The Power Method

9.3. The Power Method#

The eigenvalues of an \(n\times n\) matrix \(A\) to a large extent characterize the matrix. In theory they can be found as the zeros of the characteristic polynomial. Already for \(n = 3\) it is not an easy matter to find the exact zeros, and for \(n\geq 5\) it is close to impossible. One way to go about then is to use a numerical method to solve an equation of degree \(n\).
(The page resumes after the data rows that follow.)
def execBrev (o : Op) (s : State) : Host.Outcome State Fault Refusal :=
  native (.brev o) s fun o v s => int1 o v s none (reverseBits (elemBits o.ty))

/-- Position and length from a control word, cut to the width (R146). -/
def fieldOf (w : Nat) (ctl : Nat) : Nat × Nat :=
  let pos := ctl % 256; let len := ctl / 256 % 256
  (pos, if w ≤ pos then 0 else min len (w - pos))

def bfe (signed : Bool) (w a ctl : Nat) : Nat :=
  let (pos, len) := fieldOf w ctl
  if len = 0 then 0 else wrap w (readInt signed len (a / 2 ^ pos % 2 ^ len))

def execBfe (o : Op) (s : State) : Host.Outcome State Fault Refusal :=
  native (.bfe o) s fun o v s => shift o v s none fun a ctl => bfe o.ty.signed (elemBits o.ty) a ctl

def bfi (w base field ctl : Nat) : Nat :=
  let (pos, len) := fieldOf w ctl
  if len = 0 then base
  else base % 2 ^ pos + 2 ^ pos * (field % 2 ^ len) + base / 2 ^ (pos + len) * 2 ^ (pos + len)

def execBfi (o : Op) (s : State) : Host.Outcome State Fault Refusal :=
  native (.bfi o) s fun o v s =>
    let uni := uni2 v.g o && srcUniform v.g .b32 o.c
    .done (writeVal s v o.ty (nominalOf uni o.ty none) o.dst fun l =>
      BitVec.ofNat 64 (bfi o.ty.bits (srcAt v.g o.ty o.imm o.a l).toNat (srcAt v.g o.ty o.imm o.b l).toNat
        (srcB32 v.g o.imm o.c l).toNat))

/-! ## Selection and comparison (R148, R149) -/

def execIsel (o : Op) (s : State) : Host.Outcome State Fault Refusal :=
  native (.isel o) s fun o v s =>
    let nom := if srcUniform v.g .b32 o.c then sourceNominal v.g o.ty o.imm (chosenSrc v.g o 0) else .general
    .done (writeVal s v o.ty nom o.dst fun l => srcAt v.g o.ty o.imm (chosenSrc v.g o l) l)

def execIcmp (cond : Cond) (comb : Comb) (o : Op) (s : State) : Host.Outcome State Fault Refusal :=
  native (.icmp cond comb o) s fun o v s =>
    let w := o.ty.bits; let sg := o.ty.signed
    .done (writePred s v o.dst fun l =>
      combine comb
        (condHolds cond (readInt sg w (srcAt v.g o.ty o.imm o.a l).toNat) (readInt sg w (srcAt v.g o.ty o.imm o.b l).toNat))
        (srcPred v.g o.c l))

/-! ## Addresses and moves (R150 to R152) -/

def execLea (t : Fin 8) (o : Op) (s : State) : Host.Outcome State Fault Refusal :=
  native (.lea t o) s fun o v s =>
    let uni := srcUniform v.g o.ty o.a && srcUniform v.g .b32 o.b
    let row := affAdd (srcAffine v.g o.imm o.a)
      ((srcAffine v.g o.imm o.b).map fun p => ((affShl t.val p).1 + o.imm, (affShl t.val p).2))
    .done (writeVal s v o.ty (nominalOf uni o.ty row) o.dst fun l =>
      let a := srcAt v.g o.ty o.imm o.a l
      let b := srcB32 v.g o.imm o.b l
      match o.ty with
      | .b32 => ((a.setWidth 32 + (b <<< t.val) + o.imm).setWidth 64 : DWord)
      | .i64 => a + (b.signExtend 64 <<< t.val) + o.imm.signExtend 64
      | _ => a + (b.setWidth 64 <<< t.val) + o.imm.signExtend 64)

def execMov (o : Op) (s : State) : Host.Outcome State Fault Refusal :=
  native (.mov o) s fun o v s =>
    .done (writeVal s v o.ty (sourceNominal v.g o.ty o.imm o.a) o.dst fun l => srcAt v.g o.ty o.imm o.a l)

def execMovi (o : Op) (s : State) : Host.Outcome State Fault Refusal :=
  native (.movi o) s fun o v s =>
    .done (writeVal s v o.ty .uniform o.dst fun _ => immValue o.ty o.imm)

def execIcvt (satur : Bool) (src : Ty) (o : Op) (s : State) : Host.Outcome State Fault Refusal :=
  native (.icvt satur src o) s fun o v s =>
    .done (writeVal s v o.ty (if srcUniform v.g src o.a then .uniform else .general) o.dst fun l =>
      BitVec.ofNat 64 (narrow satur o.ty.signed o.ty.bits
        (readInt src.signed src.bits (srcAt v.g src o.imm o.a l).toNat)))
Alternatively, there are algorithms more in the vein of linear algebra to find approximations of one or more eigenvalues. The simplest of these is the power method. This method often provides at least the eigenvalue of the largest absolute value (or, modulus). Note that this is in fact the most important eigenvalue concerning the stability or instability of the linear dynamical system connected to \(A\).

9.3.1. The Basics#

The idea behind the power method is really very simple. Let us for the moment consider the case where the matrix \(A\) is diagonalizable.

The power method is based on the dynamical system

\[ \vect{x}_0 = \vect{s}, \quad \vect{x}_{k+1} = A\vect{x}_k,\,\, k = 1,2,3,\ldots \]
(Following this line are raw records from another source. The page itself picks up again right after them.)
/-- The first condition of R262 that is broken, as the slot it concerns: of several slots, which one R254 reports is DEDUCED
(notes/assumptions/30.md). -/
def mmaFault (s : State) (v : View) (fmt : MmaFmt) (scaled : Bool) (m : MmaSlots) : Option Nat :=
  let part := partOf v.k
  let ha := slotHdr s part m.a
  let hb := slotHdr s part m.b
  let (t, mxe) := mmaTile fmt
  match unclaimed v.g (slotsMask m.named) with
  | some n => some n
  | none =>
    if ha.role != 0 || ha.fmt != Ty.code t || (t == .mxf8 && ha.mxe != mxe) then some m.a
    else if hb.role != 1 || !((mmaPairs v fmt).any fun x => Ty.code x == hb.fmt) then some m.b
    else match ((m.c.map quad).getD []).find? fun n =>
        let h := slotHdr s part n
        h.role != 2 || h.fmt != Ty.code .f32 with
      | some n => some n
      | none =>
        if scaled then
          ((scaleSlots s part m).find? fun (x : Nat × Ty × SlotHdr) =>
            16384 < 16 * x.2.2.soff + scaleBytes x.2.1 || !v.g.claims.getLsbD x.1 || x.1 / 4 == m.d / 4).map (·.1)
        else none

def multiply (scaled : Bool) (fmt : MmaFmt) (o : Op) (v : View) (s : State) : Effect :=
  let m := mmaSlots o.imm
  let part := partOf v.k
  if v.act = 0 then .done s
  else if slotsBusy s part (slotsMask m.named) then .hold s
  else
    let extra := if scaled then (scaleSlots s part m).map (·.1) else []
    if slotsBusy s part (slotsMask extra) then .hold s
    else match mmaFault s v fmt scaled m with
      | some n => slotFault v s n
      | none => .done (enqueueMma s v (slotsMask (m.named ++ extra)) (.mma scaled fmt o.imm) (mmaEmulated s v fmt m.b))

def execMma (fmt : MmaFmt) (o : Op) (s : State) : Host.Outcome State Fault Refusal :=
  native (.mma fmt o) s fun o v s => multiply false fmt o v s

def execMmas (fmt : MmaFmt) (o : Op) (s : State) : Host.Outcome State Fault Refusal :=
  native (.mmas fmt o) s fun o v s => multiply true fmt o v s

/-! ## MWAIT, MXV, MCNT (R265 to R267) -/

/-- A mask that names a slot which the group has not claimed is no slot fault: what MWAIT waits for is the group's own operations, which use
claimed slots alone (DEDUCED, notes/assumptions/30.md). -/
def execMwait (o : Op) (s : State) : Host.Outcome State Fault Refusal :=
  native (.mwait o) s fun o v s =>
    let m : BitVec 16 := if o.imm = 0 then 0xFFFF else o.imm.setWidth 16
    if v.act = 0 then .done s
    else if s.matq.any fun x => x.grp == v.k && x.slots &&& m != 0 then .hold s
    else .done s

/-- The slots for which an instruction is held, not waiting, at the slot scoreboard; MMAS reads the slots of its scales too. -/
def heldSlots (s : State) (part : Nat) : Instr → BitVec 16
  | .mclaim o => match o.dst with | .pred _ => o.imm.setWidth 16 | _ => 0
  | .mld _ _ o | .mst _ o | .mmov _ o | .mxv o => slotBit (o.imm.toNat % 16)
  | .mma _ o => slotsMask (mmaSlots o.imm).named
  | .mmas _ o => slotsMask ((mmaSlots o.imm).named ++ (scaleSlots s part (mmaSlots o.imm)).map (·.1))
  | _ => 0

/-- The slot scoreboard holds a group's next instruction (R264, R306). -/
def heldAtSlots (s : State) (k : Nat) : Instr → Bool
  | .mwait o =>
    let m : BitVec 16 := if o.imm = 0 then 0xFFFF else o.imm.setWidth 16
    s.matq.any fun x => x.grp == k && x.slots &&& m != 0
  | i => slotsBusy s (partOf k) (heldSlots s (partOf k) i)

def execMxv (o : Op) (s : State) : Host.Outcome State Fault Refusal :=
  native (.mxv o) s fun o v s =>
    let slot := o.imm.toNat % 16
    onSlots v s (slotBit slot) fun f =>
      .done (setHdr s (partOf v.k) slot
        { slotHdr s (partOf v.k) slot with xv := (srcData v.g 1 o.a f).toNat % 65536 })

def counter (s : State) (part code : Nat) : Word := (tget s.health (part * 8 + code)).getD 0

def execMcntRd (o : Op) (s : State) : Host.Outcome State Fault Refusal :=
  native (.mcntRd o) s fun o v s =>
    .done (writeVal s v .b32 .uniform o.dst fun _ => (counter s (partOf v.k) o.imm.toNat).setWidth 64)

def execMcntRr (o : Op) (s : State) : Host.Outcome State Fault Refusal :=
  native (.mcntRr o) s fun o v s =>
    if v.act = 0 then .done s
    else
      let x := counter s (partOf v.k) o.imm.toNat
      let s := { s with health := tdel s.health (partOf v.k * 8 + o.imm.toNat) }
      .done (writeVal s v .b32 .uniform o.dst fun _ => x.setWidth 64)

/-! ## Elements of tiles (R256, R263) -/

/-- An operand tile as the unit reads it. -/
structure Tile where
  part : Nat
  slot : Nat
  ty : Ty
  hdr : SlotHdr
deriving DecidableEq, Repr

def tileOf (s : State) (part slot : Nat) : Tile :=
  let h := slotHdr s part slot
  { part := part, slot := slot, ty := (Ty.ofCode h.fmt).getD .none, hdr := h }

/-- Bit offset of element k of row i. -/
def Tile.bit (t : Tile) (i k : Nat) : Nat := i * tileRowBytes t.ty * 8 + k * storedBits t.ty

/-- The code of element k of row i; for t3 the byte that holds its trit. -/
def Tile.code (s : State) (t : Tile) (i k : Nat) : Nat :=
  if t.ty == .t3 then tileByte s t.part t.slot (i * 26 + k / 64 * 13 + k % 64 / 5)
  else
    let b := t.bit i k
    let w := storedBits t.ty
    if w < 8 then tileByte s t.part t.slot (b / 8) / 2 ^ (b % 8) % 16
    else tileRead s t.part t.slot (b / 8) (w / 8)

/-- A poisoned word lies under the element (R443). -/
def Tile.bad (s : State) (t : Tile) (i k : Nat) : Bool :=
  let b := if t.ty == .t3 then i * 26 + k / 64 * 13 + k % 64 / 5 else t.bit i k / 8
  !s.tilePoison.isEmpty && tilePoisoned s t.part t.slot b (max 1 (storedBits t.ty / 8))

/-- The element alone (R111). -/
def Tile.elem (s : State) (t : Tile) (i k : Nat) : FVal :=
  let c := t.code s i k
  if t.bad s i k then .nan
  else match t.ty with
    | .kf4 => kf4Elem (FloatFmt.bf16.decode t.hdr.xv) c
    | .mxf8 => (if t.hdr.mxe then FloatFmt.e5m2 else .e4m3).decode c
    | .mxi8 => mxi8Elem c
    | .i8 => FVal.ofQ false (Rational.ofInt (toSigned 8 c))
    | .t3 => FVal.ofQ false (Rational.ofInt (((t3Weights c).1[k % 64 % 5]?).getD 0))
    | ty => (fmtOf ty).decode c

/-- A scale's bytes, NaN where poisoned. -/
def Tile.scaleRead (s : State) (t : Tile) (off n : Nat) : Option Nat :=
  let o := 16 * t.hdr.soff + off
  if tilePoisoned s t.part t.hdr.sslot o n then none else some (tileRead s t.part t.hdr.sslot o n)

def scaleBf16 (x : Option Nat) : FVal := (x.map FloatFmt.bf16.decode).getD .nan

/-- The band or group scale of row i, element k. -/
def Tile.band (s : State) (t : Tile) (i k : Nat) : FVal :=
  match t.ty with
  | .kf4 => scaleBf16 (t.scaleRead s (4096 + 2 * (i / 64)) 2)
  | .l8 | .l4 => scaleBf16 (t.scaleRead s (2 * (i / 64)) 2)
  | .t3 => scaleBf16 (t.scaleRead s (4 * i + 2 * (k / 64)) 2)
  | _ => .fin false 1 1

/-- The element with every scale its format has (R263). -/
def Tile.scaledElem (s : State) (t : Tile) (i k : Nat) : FVal :=
  match t.ty with
  | .kf4 =>
    match t.scaleRead s (32 * i + k / 8) 1 with
    | none => .nan
    | some sc =>
      (if t.bad s i k then .nan else kf4Scaled (FloatFmt.bf16.decode t.hdr.xv) sc (t.code s i k)).mul (t.band s i k)
  | .mxf8 | .mxi8 =>
    match t.scaleRead s (4 * i + k / 32) 1 with
    | none => .nan
    | some sc => (t.elem s i k).mul (e8m0 sc)
  | .t3 => (t.elem s i k).mul (t.band s i k)
  | _ => t.elem s i k

/-- T of R119: significands of 2^(k/16) over 2^23. -/
def lTable : List Nat :=
  [0x800000, 0x85AAC3, 0x8B95C2, 0x91C3D3, 0x9837F0, 0x9EF532, 0xA5FED7, 0xAD583F,
   0xB504F3, 0xBD08A4, 0xC5672A, 0xCE248C, 0xD744FD, 0xE0CCDF, 0xEAC0C7, 0xF5257D]

/-- The product of two L elements before the band scales (R119). -/
def lProduct (l8 : Bool) (c1 c2 : Nat) : FVal :=
  let (s1, m1) := lCode l8 c1
  let (s2, m2) := lCode l8 c2
  if m1 = 0 || m2 = 0 then .fin false 0 1
  else
    let t : Int := if l8 then (m1 + m2 : Nat) - 128 else (m1 + m2 : Nat) - 8
    let e := if l8 then t / 16 else t / 2
    let k := if l8 then (t % 16).toNat else 8 * (t % 2).toNat
    let (n, d) := pow2 (e - 23)
    .fin (s1 != s2) ((lTable[k]?).getD 0 * n) d

/-- t[k] of R263 for A row i and B row j. -/
def product (s : State) (scaled : Bool) (a b : Tile) (i j k : Nat) : FVal :=
  if a.ty == .l8 || a.ty == .l4 then
    let p := if a.bad s i k || b.bad s j k then FVal.nan else lProduct (a.ty == .l8) (a.code s i k) (b.code s j k)
    if scaled then (p.mul (a.band s i k)).mul (b.band s j k) else p
  else if scaled then (a.scaledElem s i k).mul (b.scaledElem s j k)
  else (a.elem s i k).mul (b.elem s j k)

/-- Where element (i, j) of a quad lies (R254). -/
def quadPlace (q i j : Nat) : Nat × Nat := (q + i / 32, (i % 32 * 128 + j) * 4)

/-- One result element, with its events (R123 to R125, R128). -/
def mmaElem (s : State) (scaled : Bool) (a b : Tile) (m : MmaSlots) (i j : Nat) : Nat × Counts :=
  let c : FVal := match m.c with
    | none => .fin false 0 1
    | some q =>
      let (slot, off) := quadPlace q i j
      if tilePoisoned s a.part slot off 4 then .nan else FloatFmt.f32.decode (tileRead s a.part slot off 4)
  let x := sumTerms (c :: (List.range (tileCols a.ty)).map (product s scaled a b i j))
  convFloat .f32 .rne false x

/-- Rows of a result: its bytes and events. -/
def mmaAll (s : State) (scaled : Bool) (part : Nat) (m : MmaSlots) : List (Nat × Nat × Nat × Counts) :=
  let a := tileOf s part m.a
  let b := tileOf s part m.b
  (List.range 128).flatMap fun i => (List.range 128).map fun j =>
    let (slot, off) := quadPlace m.d i j
    let r := mmaElem s scaled a b m i j
    (slot, off, r)

/-- A slot of the list with poison in it (R443). -/
def poisonedSlot (s : State) (part : Nat) (slots : List Nat) : Option Nat :=
  slots.find? fun n => tilePoisoned s part n 0 16384

def holdSlotPoison (s : State) (o : MatOp) (slots : List Nat) : State :=
  match poisonedSlot s o.part slots with
  | none => s
  | some n => holdFault s o.grp
      { seq := o.seq, lane := 0, cause := causeMemfault, reason := mfPoison, pc := o.pc, addr := BitVec.ofNat 64 n,
        fromHandler := o.handler, slots := o.slots }

def performMma (s : State) (o : MatOp) (scaled : Bool) (imm : Word) : State :=
  let m := mmaSlots imm
  let rs := mmaAll s scaled o.part m
  let reads := [m.a, m.b] ++ (m.c.map quad).getD [] ++ (if scaled then (scaleSlots s o.part m).map (·.1) else [])
  let s := holdSlotPoison s o reads
  let s := (quad m.d).foldl (fun s n => clearSlot s o.part accHdr n) s
  let s := rs.foldl (fun s r => tileWrite s o.part r.1 r.2.1 (leBytes 4 r.2.2.1)) s
  healthEvents s o.grp o.seq o.pc o.handler (totalCounts (rs.map (·.2.2.2))).events

/-! ## MLD and MST in the unit -/

/-- A row that MLD loads without converting; t3 bytes from 243 on become 0 (R259). -/
def plainRow (ty : Ty) (bs : List Byte) : List Byte × Counts :=
  if ty == .t3 then
    (bs.map fun b => if 243 ≤ b.toNat then 0 else b, { tinv := (bs.filter fun b => decide (243 ≤ b.toNat)).length })
  else (bs, {})

/-- One stored row of MLD. -/
def mldRow (s : State) (b : Block) (src : MldSrc) (ty : Ty) (satur : Bool) (cols : Nat) (a : DWord) :
    Except VaErr (List Byte × Counts) := do
  if src == .same then
    let n := if ty == .t3 then 26 else cols * storedBits ty / 8
    let x ← vaRead s b a n
    return plainRow ty (leBytes n x)
  else
    let w := storedBits src.ty / 8
    let vs ← mapExcept (fun k => vaRead s b (addr a (k * w)) w) (List.range cols)
    let rs := vs.map fun x => convFloat (fmtOf ty) .rne satur ((fmtOf src.ty).decode x)
    return (rs.flatMap fun r => leBytes (storedBits ty / 8) r.1, totalCounts (rs.map (·.2)))

/-- What MLD puts into the slot: offsets with bytes, the header, the events. -/
def mldData (s : State) (b : Block) (src : MldSrc) (role : Role) (ty : Ty) (imm : Word) (a : DWord) (q : Nat) :
    Except VaErr (List (Nat × List Byte) × SlotHdr × Counts) := do
  let i := imm.toNat
  let soff := i / 256 % 1024
  let satur := i / 2 ^ 18 % 2 == 1
  match role with
  | .scale =>
    let x ← vaRead s b a q
    return ([(16 * soff, leBytes q x)], { fmt := 0, role := 3, soff := soff }, {})
  | _ =>
    let rows := if role == .accum then 32 else 128
    let cols := if role == .accum then 128 else tileCols ty
    let rb := if role == .accum then 512 else tileRowBytes ty
    let rs ← mapExcept (fun r => mldRow s b src ty satur cols (addr a (r * q))) (List.range rows)
    let roleCode := match role with | .stream => 0 | .station => 1 | _ => 2
    return ((List.range rows).zip rs |>.map fun (r, x) => (r * rb, x.1),
      { fmt := Ty.code ty, mxe := i / 2 ^ 19 % 2 == 1, rows := rows, cols := cols, role := roleCode,
        sslot := i / 16 % 16, soff := soff }, totalCounts (rs.map (·.2)))

/-- The canonical NaN of a format, where it has one. -/
def nanOf : Ty → Option Nat
  | .f32 => some FloatFmt.f32.nan | .f16 => some FloatFmt.f16.nan | .bf16 => some FloatFmt.bf16.nan
  | .e4m3 => some FloatFmt.e4m3.nan | .e5m2 => some FloatFmt.e5m2.nan | _ => none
We know from Proposition 9.1.1 in Section 9.1 that for a diagonalizable matrix \(A\) with eigenvalues \(\lambda_1, \ldots, \lambda_n\), the \(k\)-th vector in the process is given by

(9.3.1)#\[\vect{x}_k = A^k\vect{x}_0 = c_1\lambda_1^k\vect{v}_1 + c_2\lambda_2^k\vect{v}_2 + \ldots + c_n\lambda_n^k\vect{v}_n,\]

where \(\vect{v}_1, \ldots, \vect{v}_n\) are corresponding eigenvectors.
Now suppose the eigenvalues are ordered according to

\[ |\lambda_1| \geq |\lambda_2| \geq \,\,\ldots\,\,\geq |\lambda_n| \]

and that in fact we have \(|\lambda_1| > |\lambda_2|\), i.e. the first inequality is strict.
We can rewrite Equation (9.3.1) as

(9.3.2)#\[\vect{x}_k = \lambda_1^k\left(c_1\vect{v}_1 + c_2(\lambda_2/\lambda_1)^k\vect{v}_2 + \ldots + c_n(\lambda_n/\lambda_1)^k\vect{v}_n\right).\]

If the coefficient \(c_1\) is not equal to zero, then since all factors \((\lambda_i/\lambda_1)^k\), for \(i = 2,\ldots,n\) will go to zero for \(k \to \infty\), in the long run \(\vect{x}_k\) will behave as

\[ c_1(\lambda_1)^k\vect{v}_1. \]

That is \(\vect{x}_k\) is ‘almost’ an eigenvector. A minor complication: if \(|\lambda_1| > 1\), \(\vect{x}_k\) will ‘go to infinity’ and if \(|\lambda_1| < 1\), \(\vect{x}_k\) will ‘go to zero’. This complication is overcome by a proper rescaling.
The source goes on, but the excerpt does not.